従業員ブログ@書店

 最近なんでもかんでも話をブログに引きつけて語ってしまうのは、ブログ中毒になりつつあるわたすのいけない傾向かもしれないが、今回の、紀伊国屋書店の古本取り扱い開始のニュースを受けて、日本中の古書店がブログを持つと面白いのになと思った。
 消費者の観点から見た古書業界のIT化に関して言えば、「日本の古本屋」(全国の加盟店の検索データベース)などはかなり実用的に機能しているし、自前のホームページを持つ古本屋も着実に増えていると思うのだが、ブログという、コミュニケーション機能に特化した「ホームページを定型的に表示できるツール(切込隊長)」を用いることで、仮想商店はより実際の商店に近い臨場感を得ることができるようになるんじゃないかなと思う。単に、すでに欲しいものが決まっている消費者から注文を受けるだけなら、現状の検索機能とホームページで十分かもしれないが、より積極的にインターネット上で消費者と交流を図るならば、少なくとも従来のホームページよりはブログのほうが柔軟性に富むのではないか、という程度のことだけど。
 それに、これは何も古書店に限った話でもないのだろう。大型書店の棚担当がブログを持つことも同じように有効に違いない。結局、大型書店で棚に収める本を決めているのは、最終的にはその棚を担当している個々の店員だということを考えると、彼らもまた大型書店のなかにあってジャンルごとに分かれた店内書店の店主のようなものなのだし。
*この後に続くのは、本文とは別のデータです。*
/-- The oldest byte of a good, non-empty buffer is there to read. -/
theorem OrbGood.read_out (h : OrbGood cap o) (he : o.isEmpty = false) :
    ∃ b, Memory.read o.mem o.outIdx = some b := by
  obtain ⟨_, hi, ho, _, _, hr⟩ := h
  have := Orb.count_drop hi ho he
  have h0 := hr 0 (by omega)
  rw [show o.slot cap 0 = o.outIdx by simp [Orb.slot, Nat.mod_eq_of_lt ho]] at h0
  exact Option.isSome_iff_exists.1 h0

/-- The state after a TxReady query. -/
def afterQuery (s : State) : State := (s.setEnv s.env.drawReady.2).emit (.ready s.env.drawReady.1)

/-- What RB_TRY_POP does in a good buffer (R272). -/
theorem tryPop_cases (h : OrbGood s.cfg.rbCapacity s.orb) :
    (s.orb.isEmpty = true ∧ tryPop s = (none, s)) ∨
    (s.orb.isEmpty = false ∧ ∃ b, Memory.read s.orb.mem s.orb.outIdx = some b ∧
      tryPop s = (some b, s.setOrb (s.orb.drop s.cfg.rbCapacity))) := by
  cases he : s.orb.isEmpty with
  | true => exact .inl ⟨rfl, by simp [tryPop, h.inRange, he]⟩
  | false =>
    obtain ⟨b, hb⟩ := h.read_out he
    exact .inr ⟨rfl, b, hb, by simp [tryPop, h.inRange, he, hb]⟩

/-- What RB_DRAIN does in a good buffer: nothing, a query that fails, or a query and one byte (R273). -/
theorem drain_cases (h : OrbGood s.cfg.rbCapacity s.orb) :
    (s.orb.isEmpty = true ∧ drain s = (false, s)) ∨
    (s.orb.isEmpty = false ∧ s.env.drawReady.1 = false ∧ drain s = (false, afterQuery s)) ∨
    (s.orb.isEmpty = false ∧ s.env.drawReady.1 = true ∧ ∃ b, Memory.read s.orb.mem s.orb.outIdx = some b ∧
      drain s = (true, ((afterQuery s).setOrb (s.orb.drop s.cfg.rbCapacity)).emit (.tx b))) := by
  cases he : s.orb.isEmpty with
  | true => exact .inl ⟨rfl, by simp [drain, h.inRange, he]⟩
  | false =>
    cases hr : s.env.drawReady.1 with
    | false => exact .inr (.inl ⟨rfl, rfl, by simp [drain, txReady, h.inRange, he, hr, afterQuery]⟩)
    | true =>
      refine .inr (.inr ⟨rfl, rfl, ?_⟩)
      obtain ⟨b, hb⟩ := h.read_out he
      exact ⟨b, hb, by simp [drain, txReady, tryPop, txByte, h.inRange, he, hr, hb, afterQuery]⟩

/-- What RB_DRAIN leaves unchanged, in every state. -/
theorem drain_frame (s : State) :
    (drain s).2 = { s with orb := (drain s).2.orb, trace := (drain s).2.trace, env := (drain s).2.env,
                           fault := (drain s).2.fault } := by
  cases hr : s.orb.inRange s.cfg.rbCapacity <;> cases he : s.orb.isEmpty <;> cases hq : s.env.drawReady.1 <;>
    cases hm : Memory.read s.orb.mem s.orb.outIdx <;>
    simp [drain, txReady, tryPop, txByte, hr, he, hq, hm, State.raiseFault, State.emit, State.setEnv, State.setOrb]
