/-- INIT with a configuration that passes every check of R325 (R361). -/
theorem ConfigOk.initialise_eq (h : ConfigOk s.cfg) :
    initialise s = { s with
      ks := List.replicate (s.cfg.numBanks * 8) { st := 0, pt := 0 }
      orb := { s.orb with inIdx := 0, outIdx := 0 }
      seq := Seq.initial
      trace := s.trace ++ initTrace s.cfg } := by
  rcases initialise_cases s with ⟨code, hfail, _⟩ | ⟨_, hinit⟩
  · exact absurd (hfail.symm.trans h) (Option.some_ne_none code)
  · rw [hinit, h.numKeys]
    rfl

/-- Settles O42: the state is `ConfigOk.initialise_eq`'s; the port's INIT adds RES (`BeforeInit.exec_init`), the
sequencer's the running bit, as it was not refused (`BeforeInit.step_idle`). -/
theorem initWritesTheInitialState : Obligations.InitWritesTheInitialState := by
  refine ⟨fun p hp => by simp [decode, decodePorts, hp], fun s h hc => ⟨_, rfl, ?_, fun hport => ?_⟩⟩
  · rw [h.exec_init, hc.initialise_eq]
    rfl
  · obtain ⟨_, _, hrefused, _⟩ := id h
    rw [h.step_idle hport, hc.initialise_eq, hrefused]
    rfl

end Sys2Proof.Machine
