-- ==== Sys2Proof/Machine/Flow.lean ====
section
/-!
DEFINITION. The control-flow instructions (`40_flow.md`). A meaning runs on the state after the fetch: `PC` already
holds the address of the following instruction (R12, R25).
-/
namespace Sys2Proof.Machine

/-- `RET` (R120). -/
def execRet (s : State) : Host.Outcome State Fault Refusal :=
  match pop s with
  | none => raiseStackUnderflow .ret s
  | some (a, s') => .next (s'.setPc a)

/-- `JP nnn` (R121). -/
def execJp (nnn : Addr12) (s : State) : Host.Outcome State Fault Refusal := .next (s.setPc (addrOf nnn))

/-- `CALL nnn` (R122): pushes the already advanced `PC`. -/
def execCall (nnn : Addr12) (s : State) : Host.Outcome State Fault Refusal :=
  .next ((push s s.pc).setPc (addrOf nnn))

/-- `SE Vx, nn` (R123). -/
def execSeImm (x : Reg) (nn : Byte) (s : State) : Host.Outcome State Fault Refusal :=
  .next (skipIf (readV s x == nn) s)

/-- `SNE Vx, nn` (R124). -/
def execSneImm (x : Reg) (nn : Byte) (s : State) : Host.Outcome State Fault Refusal :=
  .next (skipIf (readV s x != nn) s)

/-- `SE Vx, Vy` (R125). -/
def execSeReg (x y : Reg) (s : State) : Host.Outcome State Fault Refusal :=
  .next (skipIf (readV s x == readV s y) s)

/-- `SNE Vx, Vy` (R126). -/
def execSneReg (x y : Reg) (s : State) : Host.Outcome State Fault Refusal :=
  .next (skipIf (readV s x != readV s y) s)

/-- `JP V0, nnn` (R128): `PC <- nnn + V[r]`, not masked to 12 bits. -/
def execJpV0 (nnn : Addr12) (x : Reg) (s : State) : Host.Outcome State Fault Refusal :=
  .next (s.setPc (addrOf nnn + (readV s (offsetReg s x)).zeroExtend 16))

end Sys2Proof.Machine
end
彼らがブログをもつことで、自分が頻繁にいくコーナーの担当者と、ブログの半匿名性を生かしてある程度の距離感を保ちつつ、交流することができるし、彼らは消費者の声を聞くことができるようになる。これは店側のマーケティングにも直接影響を及ぼしうる次元の話だ。「大型書店にとってのアキレスのかかとは、ブログというニッチなメディアの導入で、格段に柔軟性を増す」なんて言ってみたり。
 けれど、明らかにブログに傾倒しつつある私は、明日にも、いやもしかすると今晩にも、そのような企業の試みが現れてくるのではないかなと、密かに楽しみにしているのは本当だ。その無数の息遣いはもう私の耳には聴こえている(幻聴の恐れもあるが)。